Replication: Having a copy of the same data on multiple machines (nodes) in order to increase :

Feature Example
Performance serve reads in parallel, distributing application workloads across multiple databases
Availability keep the systeem running if a machine stops working due to outage, upgrade or maintenance, fault tolerance

3 - Architecture

Common replication concepts include:

  • master/slave Replication: All write-requests are performed on the master and then replicated to the slave(s), many systems are built that way.
  • quorum: The result of Read and Write requests are calculated by querying a “majority” of replicas
  • multimaster: Two or more replicas sync each other via a transaction identifier

3.1 - Leader based

  • you send your writes to one designated node (which you may call the leader, master or primary),
  • it’s the leader’s responsibility to ensure that the writes are copied to the other nodes (which you may call followers, slaves or standbys).

Replication at each master and subscriber database is controlled by replication agents that communicate through TCP/IP stream sockets.
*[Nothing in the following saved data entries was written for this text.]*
-- ==== Sys2Proof/Tests/Slice0.lean ====
section
/-! SUPPORT. Small states, and for every statement of Obligations.lean states and operands that meet its hypotheses; the smoke test of
the checks of WellFormed; worked examples of the spec. -/

namespace Sys2Proof.Tests

open Sys2Proof.Machine

/-! ### Small states -/

/-- A domain with power. -/
def lit : Domain := { on := true, clamped := false, chansOpen := true }
/-- A descriptor. -/
def desc0 : Desc :=
  { serial := List.replicate 20 65#8, headsA := 8, headsB := 8, spdMin := 4800, spdMax := 7200, polePairs := 4, spImax := 4000, iSpinup := 2500, iRun := 900, tSpinup := 15000
    actA := { coilTau := 10, coilTmax := 90, vcmIcont := 1000 }, actB := { coilTau := 10, coilTmax := 90, vcmIcont := 1000 }, iwMax := 100, htrMax := 500
    astSetMax := 1000, astLimMax := 1000, rbiasMax := 500, tSpinMax := 50, tWrMax := 60, tWrMin := 5 }
/-- A format with a conventional zone and a sequential one. -/
def fmt0 : MuFormat :=
  { rateZones := [(0, { lastTrack := 9999, k := 64000000, spt := 500, btrk := 132, conv := true })]
    zones := [{ conv := true, btrk := 132, cap := 65536 }, { btrk := 132, firstTrack := 200, cap := 65536 }] }
/-- A rate zone record of 16 bytes at the outermost rate (R147). -/
def rateBytes (first last conv : Nat) : List Byte := leBytes 4 first ++ leBytes 4 last ++ leBytes 4 80000000 ++ leBytes 2 936 ++ leBytes 1 71 ++ leBytes 1 conv
/-- A zone map entry of 16 bytes on head 0 (R169). -/
def zoneBytes (rz first : Nat) : List Byte := leBytes 1 0 ++ leBytes 1 rz ++ leBytes 1 71 ++ leBytes 1 0 ++ leBytes 4 first ++ leBytes 4 65536 ++ leBytes 4 0
/-- The records of a format with a conventional zone and a sequential one. -/
def rec0 : FmtRecords := { rateZones := [(0, rateBytes 512 1999 1), (1, rateBytes 2000 9999 0)], zoneMap := [zoneBytes 64 512, zoneBytes 1 2000] }
/-- The head of a format record copy: the serial, the actuator, metadata and key domain, with its check (log entry 109). -/
def copy0 : List Byte :=
  let b := List.replicate 20 65#8 ++ List.replicate 4 0
  b ++ leBytes 4 (crc32c b).toNat
/-- The records are legal on a surface with eight heads. -/
theorem test_format_records : (checkedFormat 8 rec0).map (·.zones.map (·.cap)) = some [65536, 65536] := by decide +kernel
/-- A media unit that follows a track. -/
def mu0 : Mu :=
  { formatted := true, recovered := true, fmt := fmt0, act := { st := .following, rdSettled := true, wrSettled := true, acquired := 8 }, tsq := { st := .idle } }
/-- An HDA in HS0. -/
def hda0 : Hda :=
  { st := .active, present := true, hs := 0, desc := some desc0, lastTemp := some 480, tempValid := true, temp := 480
    clk := { lock := .locked, band := 11, meas := 28800, islandLocked := true, symRunning := true, gatesPermitted := true }
    srv := { spin := .spunUp, setsValid := true, lfsr := some 1#16, bandInUse := 11 } }
/-- The module ready in PS0 with one HDA in HS0 and one feed. -/
def up : State :=
  { State.reset with
    time := { oph := 10, ops := 5, pcc := 3, up := 36005 }
    thp := { sensors := (List.range 16).map fun n => (n, { temp := 640, valid := true }) }
    mns := { feedA := { present := true, freq := 5000 }, busUp := true, pwrgd := true, alloc := [(0, .run 900)]
             bank := { st := .ready, eUsable := 1681, eBound := 75, vBank := 5400, temp := 30, tested := true, lastTestTemp := 30 } }
    start := { phase := .ready, cold := false }
    pwr := { pstate := 0, target := 0, port := [(0, lit)], chan := (List.range 16).map fun h => (h, lit), ldp := lit, tags := lit, store := lit, others := lit }
    hdas := [(0, hda0)], mus := [(0, mu0), (1, mu0)]
    eps := [(0, { perst := false, linkUp := true, trained := true, bme := true, mse := true })]
    cqs := [(0, { base := 4096, size := 16, enable := true })]
    buf := { fill := 3 }
    vlt := { released := true, goodCh := 0xFF#8, bound := 60 }
    log := { running := true } }
/-- `up` with a command of a packet at a phase, in tag 0. -/
def withCmd (p : Packet) (ph : Phase) : State :=
  { up with tags := [(0, { st := .accepted })], cmds := [(0, { pkt := p, phase := ph, order := 0 })], accept := 1 }
/-- A managed command of an opcode and sub-operation. -/
def managed (opc sub : Nat) : State := withCmd { opc := opc, p0 := BitVec.ofNat 32 sub } .managed
/-- `up` with HDA 0 changed. -/
def upHda (f : Hda → Hda) : State := up.updHda 0 f
/-- `up` with media unit 0 changed. -/
def upMu (f : Mu → Mu) : State := up.updMu 0 f
/-- A state of sequencer 0 at cycle 0 of a wedge, its gates taken. -/
def gated (s : State) : State :=
  let a := s.store.effective (s.mu 0).tsq.upc
  (s.updMu 0 fun x => { x with tsq := { x.tsq.tick.counts 0 with upc := a, addr := a } }).gatesAt 0 {} 0
/-- `up` with mains and hold-up changed. -/
def upMns (f : Mns → Mns) : State := { up with mns := f up.mns }
/-- `up` with endpoint 0 changed. -/
def upEp (f : Endpoint → Endpoint) : State := up.updEp 0 f

/-- The first 508 bytes of a legal unsigned descriptor. -/
def descHead : List Byte :=
  leBytes 4 0x4C4F4557 ++ leBytes 2 1 ++ leBytes 2 512 ++ List.replicate 32 0 ++ List.replicate 20 65#8 ++ leBytes 2 1 ++ leBytes 2 0
    ++ [8#8, 8#8, 1#8, 0#8] ++ leBytes 4 0 ++ leBytes 2 4800 ++ leBytes 2 7200 ++ leBytes 2 4 ++ leBytes 2 1000 ++ leBytes 2 0 ++ leBytes 2 3000
    ++ leBytes 2 2500 ++ leBytes 2 900 ++ leBytes 2 15000 ++ leBytes 2 32768 ++ leBytes 2 640 ++ leBytes 2 0
    ++ (leBytes 2 8000 ++ List.replicate 30 0) ++ (leBytes 2 8000 ++ List.replicate 30 0) ++ List.replicate 28 0 ++ [0#8, 50#8, 5#8, 60#8] ++ List.replicate 316 0
/-- A legal unsigned descriptor. -/
def descBytes : List Byte := descHead ++ leBytes 4 (crc32c descHead).toNat
/-- A bring-up that passes every step. -/
def bringUp0 : BringUp := { bytes := some descBytes, idA := 0x0100, idB := 0x0100, capsA := 0x18, capsB := 0x18, temp := some 400 }
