-- ==== Sys2Proof/Safety.lean ====
section
/-! DEFINITION. What claims are stated in: the invariants of the core (10_state.md R35, R38, R43, R52), what a command
leaves alone (41_note_events.md R152, 42_clock_transport.md R197), and runs without a refusal (R212, R244). -/

namespace Sys2Proof.Machine

/-! ## Invariants -/

/-- The invariants of the primary channel (R35). -/
structure PrimaryOk (s : State) : Prop where
  gate_iff : s.ch0.gate = true ↔ 0 < s.ch0.activeNoteCount.toNat
  slide_iff : s.ch0.slide = true ↔ 1 < s.ch0.activeNoteCount.toNat
  accent_gate : s.ch0.accent = true → s.ch0.gate = true
  count_le : s.ch0.activeNoteCount.toNat ≤ s.params.countMax.toNat

/-- The invariants of the clock channels: one record per channel (R17), and R38.  `divisionIndex <= 7` is in its type. -/
structure ClocksOk (s : State) : Prop where
  channel_count : s.clk.length = s.params.nClkTotal
  ticks_below : ∀ c ∈ s.clk, c.tickCount.toNat < c.threshold
  ticks_small : ∀ c ∈ s.clk, c.tickCount.toNat ≤ 767
  stopped_zero : s.transportRunning = false → ∀ c ∈ s.clk, c.tickCount.toNat = 0

/-- The observation record tells the truth: every chip select is high (R43), the bus carried exactly the frames, each a
word of R104, the outputs hold what the frames last sent (R52), the output lines are where the events left them (R40),
and there is one record of line levels per command (R52). -/
structure ObservationOk (s : State) : Prop where
  selects_high : ∀ d, csAfter d s.obs.events = true
  bus_is_frames : busTrace s.obs.events = s.obs.frames.flatMap frameActions
  words_legal : ∀ f ∈ s.obs.frames, f.word &&& 0x7000#16 = 0x3000#16
  cv_is_last_sent : s.obs.cv = cvAfterFrames s.obs.frames
  lines_are_levels : ∀ l, lineAfter l s.obs.events = s.level l
  lines_per_command : s.obs.lines.length = s.pos

/-! ## What a command leaves alone -/

/-- The clock section and the read port are the same (R152). -/
structure SameClockSide (s t : State) : Prop where
  clk : t.clk = s.clk
  transportRunning : t.transportRunning = s.transportRunning
  rdata : t.rdata = s.rdata

/-- The note section, the frames and the DAC outputs are the same (R197). -/
structure SameNoteSide (s t : State) : Prop where
  ch0 : t.ch0 = s.ch0
  ch : t.ch = s.ch
  frames : t.obs.frames = s.obs.frames
  cv : t.obs.cv = s.obs.cv
  bus : busTrace t.obs.events = busTrace s.obs.events

/-- The command input, the parameters and the recorded line levels are the same. -/
structure SameHostSide (s t : State) : Prop where
  now : t.now = s.now
  pos : t.pos = s.pos
  input : t.input = s.input
  params : t.params = s.params
  lines : t.obs.lines = s.obs.lines

/-- The instructions of the note section (R152). -/
def isNote : Instr → Bool
  | .noteOff _ _ _ => true
  | .noteOn _ _ _ => true
  | .controlChange _ _ _ => true
  | .clock => false
  | .start => false
  | .cont => false
  | .stop => false
  | .poll => false
  | .setDiv _ _ => false
  | .getDiv _ => false

/-- `s` with another clock section. -/
def State.withClockSide (s : State) (clk : List ClockChannel) (running : Bool) (rdata : Byte) : State :=
  { s with clk := clk, transportRunning := running, rdata := rdata }

/-- `s` with another note section. -/
def State.withNoteSide (s : State) (ch0 : PrimaryChannel) (ch : Vector SecondaryChannel 3) (frames : List Frame)
    (cv : Vector DacOutputs 4) : State :=
  { s with ch0 := ch0, ch := ch, obs := { s.obs with frames := frames, cv := cv } }

/-! ## Runs -/

/-- `program`, run from reset, ends in `t` with no refusal (R244). -/
def RunsTo (program : List Command) (t : State) : Prop :=
  core.run program.length (State.reset.load program) = .next t

end Sys2Proof.Machine
end

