/-! ## Witnesses: each statement's hypotheses are met by a concrete state and operands -/

theorem f0_legal : f0.Legal where
  vt_mono i j h := by
    have h' : i.val ≤ j.val := h
    have hi := i.isLt
    have hj := j.isLt
    simp only [f0, Fin.getElem_fin, Vector.getElem_ofFn, BitVec.toNat_ofNat]
    rw [Nat.mod_eq_of_lt (by omega), Nat.mod_eq_of_lt (by omega)]
    omega
  nClk_pos := by decide
  nClk_le := by decide
  countMax_pos := by decide

theorem witness_DecodeOfEncodeIsTheInstruction :
    Instr.wf 2 (.setDiv 1 0x80) = true ∧ Instr.wf 2 (.getDiv 1) = true ∧ Instr.wf 0 (.noteOn 15 127 127) = true := by
  decide

theorem witness_DecodedWordIsItsEncoding : decode 2 0x0201FF = .ok (.setDiv 1 0xFF) := by decide

theorem witness_NoWordMatchesTwoRows :
    rowOf (.getDiv 0) ∈ opcodeMap ∧ (rowOf (.getDiv 0)).matchesWord 0x03FF00 := ⟨by decide, rfl⟩

/-- Both sides of the equivalence are met: a word of no row, a word that fails the value check, a word that passes. -/
theorem witness_RefusedExactlyOutsideTheOpcodeMap :
    decode 2 0xA03C40 = .error .unassignedOpcode ∧ decode 2 0x020200 = .error .clockChannelOutOfRange ∧
    (rowOf (.setDiv 0 0)).matchesWord 0x0201FF ∧ (rowOf (.setDiv 0 0)).passes 2 0x0201FF :=
  ⟨by decide, by decide, rfl, fun _ => by decide⟩

theorem witness_StepRunsTheDecodedInstruction :
    (s0.withFetchWord 24 0x903C64).input = .command ⟨0x903C64, 0⟩ :: [] ∧
    decode s0.params.nClkTotal 0x903C64 = .ok (.noteOn 0 60 100) := by decide

/-- One word for each reason, and the empty input. -/
theorem witness_StepRefusesByName :
    decode s0.params.nClkTotal 0xF90000 = .error .unassignedOpcode ∧
    decode s0.params.nClkTotal 0x903C80 = .error .dataBit7Set ∧
    decode s0.params.nClkTotal 0x010001 = .error .nonzeroReservedField ∧
    decode s0.params.nClkTotal 0x030201 = .error .clockChannelOutOfRange ∧ s0.input = [] := by decide

theorem witness_LegalCommandsAlwaysStep :
    s0.clk.length = s0.params.nClkTotal ∧ (s0.withFetchWord 24 0x030100).input = .command ⟨0x030100, 0⟩ :: [] := by
  decide

theorem witness_CommandAdvancesThePosition :
    (s0.withFetchWord 24 0xFA0000).input = .command ⟨0xFA0000, 0⟩ :: [] ∧
    ∃ t, step (s0.withFetchWord 24 0xFA0000) = .next t := ⟨by decide, _, rfl⟩

theorem witness_ParametersNeverChange : ∃ t, step (s0.withFetchWord 24 0x903C64) = .next t := ⟨_, rfl⟩

/-- A clock channel at either end, and none beyond. -/
theorem witness_ResetValues :
    s0.clk[0]? = some (record 0 0 false 0) ∧ s0.clk[1]? = some (record 0 2 false 0) ∧ s0.clk[2]? = none := by decide

/-- The smallest core with an LED channel, whose channel 1 is the LED, and a core with a third clock output, with and
without an LED channel. -/
theorem witness_DefaultDivisions :
    1 ≤ ({ f0 with nClk := 1, hasLed := true } : Params).nClk ∧
    2 ≤ ({ f0 with nClk := 1, hasLed := true } : Params).nClkTotal ∧
    ({ f0 with nClk := 1, hasLed := true } : Params).hasLed = true ∧
    2 < ({ f0 with nClk := 3, hasLed := true } : Params).nClk ∧
    2 < ({ f0 with nClk := 3 } : Params).nClk ∧ f0.hasLed = false := by decide

theorem witness_HostResetRestoresTheResetState :
    ({ s0 with input := [.reset] } : State).input = .reset :: [] := by decide

/-- The ends of each range: 12 and 132 are in the first clause, 11 in the second, 133 in the third. -/
theorem witness_QuantizeSaturates :
    (12 : Int) ≤ 12 ∧ (12 : Int) ≤ 132 ∧ (132 : Int) ≤ 132 ∧ (11 : Int) < 12 ∧ (132 : Int) < 133 := by decide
The replication agent on the master database reads the records from the transaction log for the master database. It forwards changes to replicated elements to the replication agent on the subscriber database. The replication agent on the subscriber then applies the updates to its database. If the subscriber agent is not running when the updates are forwarded by the master, the master retains the updates in its transaction log until they can be applied at the subscriber.

Replication of databases often relates closely to transactions. If a database can log its individual actions, one can create a duplicate of the data in real time. DBAs can use the duplicate to improve performance and/or the availability of the whole database system.

4 - Database clustering

Parallel synchronous replication of databases enables the replication of transactions on multiple servers simultaneously, which provides a method for backup and security as well as data availability. This is commonly referred to as “database clustering”.

5 - Algorithm

  • Conflict-free Replicated Data Types (CRDTs), a class of algorithm that provides strong eventual consistency guarantees for replicated data.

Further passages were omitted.